The exercise calls for a faithful copy of all the data.

(Collected data entries)
# # # #

theorem strayAnswer_keeps {a0 : Nat} {s : State} (hm : sub 203440129 m) (h : Keeps m s0 s) :
    Keeps m s0 (strayAnswer a0 s) := by
  unfold strayAnswer
  refine keeps_ite (fun _ => ?_) (fun _ => ?_)
  · refine seamViol_keeps (sub.of (by decide) hm) ?_
    exact h
  · exact h

theorem takeAnswer_keeps {a0 : Nat} {a1 : Nat} {a2 : Flit} {s : State} (hm : sub 203440135 m) (h : Keeps m s0 s) :
    Keeps m s0 (takeAnswer a0 a1 a2 s) := by
  unfold takeAnswer
  split
  · refine strayAnswer_keeps (sub.of (by decide) hm) ?_
    exact h
  · refine keeps_ite (fun _ => ?_) (fun _ => ?_)
    · refine State.setPreg_keeps (sub.of (by decide) hm) ?_
      exact h
    · refine finishReq_keeps (sub.of (by decide) hm) ?_
      exact h

theorem rxRoute_keeps {a0 : Nat} {a1 : Flit} {s : State} (hm : sub 203440135 m) (h : Keeps m s0 s) :
    Keeps m s0 (rxRoute a0 a1 s).2 := by
  unfold rxRoute
  extract_lets +onlyGivenNames -merge -useContext x0 x1
  try clear_value x0
  have hx1 : Keeps m s0 x1 := by
    refine keeps_ite (fun _ => ?_) (fun _ => ?_)
    · exact h
    · refine keeps_foldl (fun x2 y3 hx2 => ?_) _ ?_
      · refine sendData_keeps (sub.of (by decide) hm) ?_
        exact hx2
      · exact h
  clear_value x1
  refine keeps_ite2 (fun _ => ?_) (fun _ => ?_)
  · dsimp -zeta only
    exact hx1
  · refine keeps_ite2 (fun _ => ?_) (fun _ => ?_)
    · dsimp -zeta only
      exact h
    · refine keeps_ite2 (fun _ => ?_) (fun _ => ?_)
      · dsimp -zeta only
        refine answerTo_keeps (sub.of (by decide) hm) ?_
        exact h
      · refine keeps_ite2 (fun _ => ?_) (fun _ => ?_)
        · dsimp -zeta only
          refine answerTo_keeps (sub.of (by decide) hm) ?_
          refine seamViol_keeps (sub.of (by decide) hm) ?_
          exact h
        · split
          · rename_i z4 z5 e6
            have hz5 : Keeps m s0 z5 := by
              have q : _ = z5 := congrArg Prod.snd e6
              rw [← q]
              refine lookupRoute_keeps (sub.of (by decide) hm) ?_
              exact h
            refine keeps_ite2 (fun _ => ?_) (fun _ => ?_)
            · dsimp -zeta only
              refine sendData_keeps (sub.of (by decide) hm) ?_
              exact hz5
            · dsimp -zeta only
              refine answerTo_keeps (sub.of (by decide) hm) ?_
              refine seamViol_keeps (sub.of (by decide) hm) ?_
              exact hz5
          · rename_i z7 e8
            have hz7 : Keeps m s0 z7 := by
              have q : _ = z7 := congrArg Prod.snd e8
              rw [← q]
              refine lookupRoute_keeps (sub.of (by decide) hm) ?_
              exact h
            dsimp -zeta only
            refine answerTo_keeps (sub.of (by decide) hm) ?_
            exact hz7

theorem rxSeq_keeps {a0 : Nat} {a1 : Flit} {s : State} (hm : sub 203440129 m) (h : Keeps m s0 s) :
    Keeps m s0 (rxSeq a0 a1 s).2 := by
  unfold rxSeq
  extract_lets +onlyGivenNames -merge -useContext x0 x1
  try clear_value x0
  try clear_value x1
  refine keeps_ite2 (fun _ => ?_) (fun _ => ?_)
  · refine keeps_ite2 (fun _ => ?_) (fun _ => ?_)
    · dsimp -zeta only
      refine seamViol_keeps (sub.of (by decide) hm) ?_
      exact h
    · dsimp -zeta only
      refine State.setSport_keeps (sub.of (by decide) hm) ?_
      exact h
  · refine keeps_ite2 (fun _ => ?_) (fun _ => ?_)
    · dsimp -zeta only
      exact h
    · dsimp -zeta only
      refine seamViol_keeps (sub.of (by decide) hm) ?_
      refine setNak_keeps (sub.of (by decide) hm) ?_
      exact h

theorem rxData_keeps {a0 : Nat} {a1 : Nat} {a2 : Bool} {a3 : Flit} {s : State} (hm : sub 471875591 m) (h : Keeps m s0 s) :
    Keeps m s0 (rxData a0 a1 a2 a3 s).2 := by
  unfold rxData
  extract_lets +onlyGivenNames -merge -useContext x0
  try clear_value x0
  refine keeps_ite2 (fun _ => ?_) (fun _ => ?_)
  · refine keeps_ite2 (fun _ => ?_) (fun _ => ?_)
    · dsimp -zeta only
      refine State.setSeam_keeps (sub.of (by decide) hm) ?_
      exact h
    · dsimp -zeta only
      exact h
  · split
    · rename_i z1 e2
      have hz1 : Keeps m s0 z1 := by
        have q : _ = z1 := congrArg Prod.snd e2
        rw [← q]
        refine rxBegin_keeps (sub.of (by decide) hm) ?_
        exact h
      dsimp -zeta only
      exact hz1
    · rename_i z3 e4
      have hz3 : Keeps m s0 z3 := by
        have q : _ = z3 := congrArg Prod.snd e4
        rw [← q]
        refine rxBegin_keeps (sub.of (by decide) hm) ?_
        exact h
      refine keeps_ite2 (fun _ => ?_) (fun _ => ?_)
      · dsimp -zeta only
        exact hz3
      · split
        · rename_i z5 e6
          have hz5 : Keeps m s0 z5 := by
            have q : _ = z5 := congrArg Prod.snd e6
            rw [← q]
            refine rxSeq_keeps (sub.of (by decide) hm) ?_
            exact hz3
          dsimp -zeta only
          exact hz5
        · rename_i z7 e8
          have hz7 : Keeps m s0 z7 := by
            have q : _ = z7 := congrArg Prod.snd e8
            rw [← q]
            refine rxSeq_keeps (sub.of (by decide) hm) ?_
            exact hz3
          refine keeps_ite2 (fun _ => ?_) (fun _ => ?_)
          · dsimp -zeta only
            exact hz7
          · refine keeps_ite2 (fun _ => ?_) (fun _ => ?_)
            · dsimp -zeta only
              refine seamViol_keeps (sub.of (by decide) hm) ?_
              exact hz7
            · refine keeps_ite2 (fun _ => ?_) (fun _ => ?_)
              · dsimp -zeta only
                refine answerTo_keeps (sub.of (by decide) hm) ?_
                refine seamViol_keeps (sub.of (by decide) hm) ?_
                exact hz7
              · refine rxRoute_keeps (sub.of (by decide) hm) ?_
                exact hz7

theorem cutReport_keeps {a0 : Nat} {a1 : Nat} {s : State} (hm : sub 2097152 m) (h : Keeps m s0 s) :
    Keeps m s0 (cutReport a0 a1 s) := by
  unfold cutReport
  refine keeps_foldl (fun x0 y1 hx0 => ?_) _ ?_
  · extract_lets +onlyGivenNames -merge -useContext x2 x3
    try clear_value x2
    try clear_value x3
    refine keeps_ite (fun _ => ?_) (fun _ => ?_)
    · refine State.setSport_keeps (sub.of (by decide) hm) ?_
      exact hx0
    · exact hx0
  · exact h

theorem takeFailure_keeps {a0 : Nat} {a1 : Flit} {s : State} (hm : sub 203440129 m) (h : Keeps m s0 s) :
    Keeps m s0 (takeFailure a0 a1 s) := by
  unfold takeFailure
  extract_lets +onlyGivenNames -merge -useContext x0
  have hx0 : Keeps m s0 x0 := by
    refine keeps_ite (fun _ => ?_) (fun _ => ?_)
    · refine cutReport_keeps (sub.of (by decide) hm) ?_
      exact h
    · exact h
  clear_value x0
  refine keeps_ite (fun _ => ?_) (fun _ => ?_)
  · exact h
  · refine lostFlit_keeps (sub.of (by decide) hm) ?_
    exact hx0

# # # #

• **Answer to the problem**
theorem strayAnswer_keeps {a0 : Nat} {s : State} (hm : sub 203440129 m) (h : Keeps m s0 s) :
    Keeps m s0 (strayAnswer a0 s) := by
  unfold strayAnswer
  refine keeps_ite (fun _ => ?_) (fun _ => ?_)
  · refine seamViol_keeps (sub.of (by decide) hm) ?_
    exact h
  · exact h

theorem takeAnswer_keeps {a0 : Nat} {a1 : Nat} {a2 : Flit} {s : State} (hm : sub 203440135 m) (h : Keeps m s0 s) :
    Keeps m s0 (takeAnswer a0 a1 a2 s) := by
  unfold takeAnswer
  split
  · refine strayAnswer_keeps (sub.of (by decide) hm) ?_
    exact h
  · refine keeps_ite (fun _ => ?_) (fun _ => ?_)
    · refine State.setPreg_keeps (sub.of (by decide) hm) ?_
      exact h
    · refine finishReq_keeps (sub.of (by decide) hm) ?_
      exact h

theorem rxRoute_keeps {a0 : Nat} {a1 : Flit} {s : State} (hm : sub 203440135 m) (h : Keeps m s0 s) :
    Keeps m s0 (rxRoute a0 a1 s).2 := by
  unfold rxRoute
  extract_lets +onlyGivenNames -merge -useContext x0 x1
  try clear_value x0
  have hx1 : Keeps m s0 x1 := by
    refine keeps_ite (fun _ => ?_) (fun _ => ?_)
    · exact h
    · refine keeps_foldl (fun x2 y3 hx2 => ?_) _ ?_
      · refine sendData_keeps (sub.of (by decide) hm) ?_
        exact hx2
      · exact h
  clear_value x1
  refine keeps_ite2 (fun _ => ?_) (fun _ => ?_)
  · dsimp -zeta only
    exact hx1
  · refine keeps_ite2 (fun _ => ?_) (fun _ => ?_)
    · dsimp -zeta only
      exact h
    · refine keeps_ite2 (fun _ => ?_) (fun _ => ?_)
      · dsimp -zeta only
        refine answerTo_keeps (sub.of (by decide) hm) ?_
        exact h
      · refine keeps_ite2 (fun _ => ?_) (fun _ => ?_)
        · dsimp -zeta only
          refine answerTo_keeps (sub.of (by decide) hm) ?_
          refine seamViol_keeps (sub.of (by decide) hm) ?_
          exact h
        · split
          · rename_i z4 z5 e6
            have hz5 : Keeps m s0 z5 := by
              have q : _ = z5 := congrArg Prod.snd e6
              rw [← q]
              refine lookupRoute_keeps (sub.of (by decide) hm) ?_
              exact h
            refine keeps_ite2 (fun _ => ?_) (fun _ => ?_)
            · dsimp -zeta only
              refine sendData_keeps (sub.of (by decide) hm) ?_
              exact hz5
            · dsimp -zeta only
              refine answerTo_keeps (sub.of (by decide) hm) ?_
              refine seamViol_keeps (sub.of (by decide) hm) ?_
              exact hz5
          · rename_i z7 e8
            have hz7 : Keeps m s0 z7 := by
              have q : _ = z7 := congrArg Prod.snd e8
              rw [← q]
              refine lookupRoute_keeps (sub.of (by decide) hm) ?_
              exact h
            dsimp -zeta only
            refine answerTo_keeps (sub.of (by decide) hm) ?_
            exact hz7

theorem rxSeq_keeps {a0 : Nat} {a1 : Flit} {s : State} (hm : sub 203440129 m) (h : Keeps m s0 s) :
    Keeps m s0 (rxSeq a0 a1 s).2 := by
  unfold rxSeq
  extract_lets +onlyGivenNames -merge -useContext x0 x1
  try clear_value x0
  try clear_value x1
  refine keeps_ite2 (fun _ => ?_) (fun _ => ?_)
  · refine keeps_ite2 (fun _ => ?_) (fun _ => ?_)
    · dsimp -zeta only
      refine seamViol_keeps (sub.of (by decide) hm) ?_
      exact h
    · dsimp -zeta only
      refine State.setSport_keeps (sub.of (by decide) hm) ?_
      exact h
  · refine keeps_ite2 (fun _ => ?_) (fun _ => ?_)
    · dsimp -zeta only
      exact h
    · dsimp -zeta only
      refine seamViol_keeps (sub.of (by decide) hm) ?_
      refine setNak_keeps (sub.of (by decide) hm) ?_
      exact h

theorem rxData_keeps {a0 : Nat} {a1 : Nat} {a2 : Bool} {a3 : Flit} {s : State} (hm : sub 471875591 m) (h : Keeps m s0 s) :
    Keeps m s0 (rxData a0 a1 a2 a3 s).2 := by
  unfold rxData
  extract_lets +onlyGivenNames -merge -useContext x0
  try clear_value x0
  refine keeps_ite2 (fun _ => ?_) (fun _ => ?_)
  · refine keeps_ite2 (fun _ => ?_) (fun _ => ?_)
    · dsimp -zeta only
      refine State.setSeam_keeps (sub.of (by decide) hm) ?_
      exact h
    · dsimp -zeta only
      exact h
  · split
    · rename_i z1 e2
      have hz1 : Keeps m s0 z1 := by
        have q : _ = z1 := congrArg Prod.snd e2
        rw [← q]
        refine rxBegin_keeps (sub.of (by decide) hm) ?_
        exact h
      dsimp -zeta only
      exact hz1
    · rename_i z3 e4
      have hz3 : Keeps m s0 z3 := by
        have q : _ = z3 := congrArg Prod.snd e4
        rw [← q]
        refine rxBegin_keeps (sub.of (by decide) hm) ?_
        exact h
      refine keeps_ite2 (fun _ => ?_) (fun _ => ?_)
      · dsimp -zeta only
        exact hz3
      · split
        · rename_i z5 e6
          have hz5 : Keeps m s0 z5 := by
            have q : _ = z5 := congrArg Prod.snd e6
            rw [← q]
            refine rxSeq_keeps (sub.of (by decide) hm) ?_
            exact hz3
          dsimp -zeta only
          exact hz5
        · rename_i z7 e8
          have hz7 : Keeps m s0 z7 := by
            have q : _ = z7 := congrArg Prod.snd e8
            rw [← q]
            refine rxSeq_keeps (sub.of (by decide) hm) ?_
            exact hz3
          refine keeps_ite2 (fun _ => ?_) (fun _ => ?_)
          · dsimp -zeta only
            exact hz7
          · refine keeps_ite2 (fun _ => ?_) (fun _ => ?_)
            · dsimp -zeta only
              refine seamViol_keeps (sub.of (by decide) hm) ?_
              exact hz7
            · refine keeps_ite2 (fun _ => ?_) (fun _ => ?_)
              · dsimp -zeta only
                refine answerTo_keeps (sub.of (by decide) hm) ?_
                refine seamViol_keeps (sub.of (by decide) hm) ?_
                exact hz7
              · refine rxRoute_keeps (sub.of (by decide) hm) ?_
                exact hz7

theorem cutReport_keeps {a0 : Nat} {a1 : Nat} {s : State} (hm : sub 2097152 m) (h : Keeps m s0 s) :
    Keeps m s0 (cutReport a0 a1 s) := by
  unfold cutReport
  refine keeps_foldl (fun x0 y1 hx0 => ?_) _ ?_
  · extract_lets +onlyGivenNames -merge -useContext x2 x3
    try clear_value x2
    try clear_value x3
    refine keeps_ite (fun _ => ?_) (fun _ => ?_)
    · refine State.setSport_keeps (sub.of (by decide) hm) ?_
      exact hx0
    · exact hx0
  · exact h

theorem takeFailure_keeps {a0 : Nat} {a1 : Flit} {s : State} (hm : sub 203440129 m) (h : Keeps m s0 s) :
    Keeps m s0 (takeFailure a0 a1 s) := by
  unfold takeFailure
  extract_lets +onlyGivenNames -merge -useContext x0
  have hx0 : Keeps m s0 x0 := by
    refine keeps_ite (fun _ => ?_) (fun _ => ?_)
    · refine cutReport_keeps (sub.of (by decide) hm) ?_
      exact h
    · exact h
  clear_value x0
  refine keeps_ite (fun _ => ?_) (fun _ => ?_)
  · exact h
  · refine lostFlit_keeps (sub.of (by decide) hm) ?_
    exact hx0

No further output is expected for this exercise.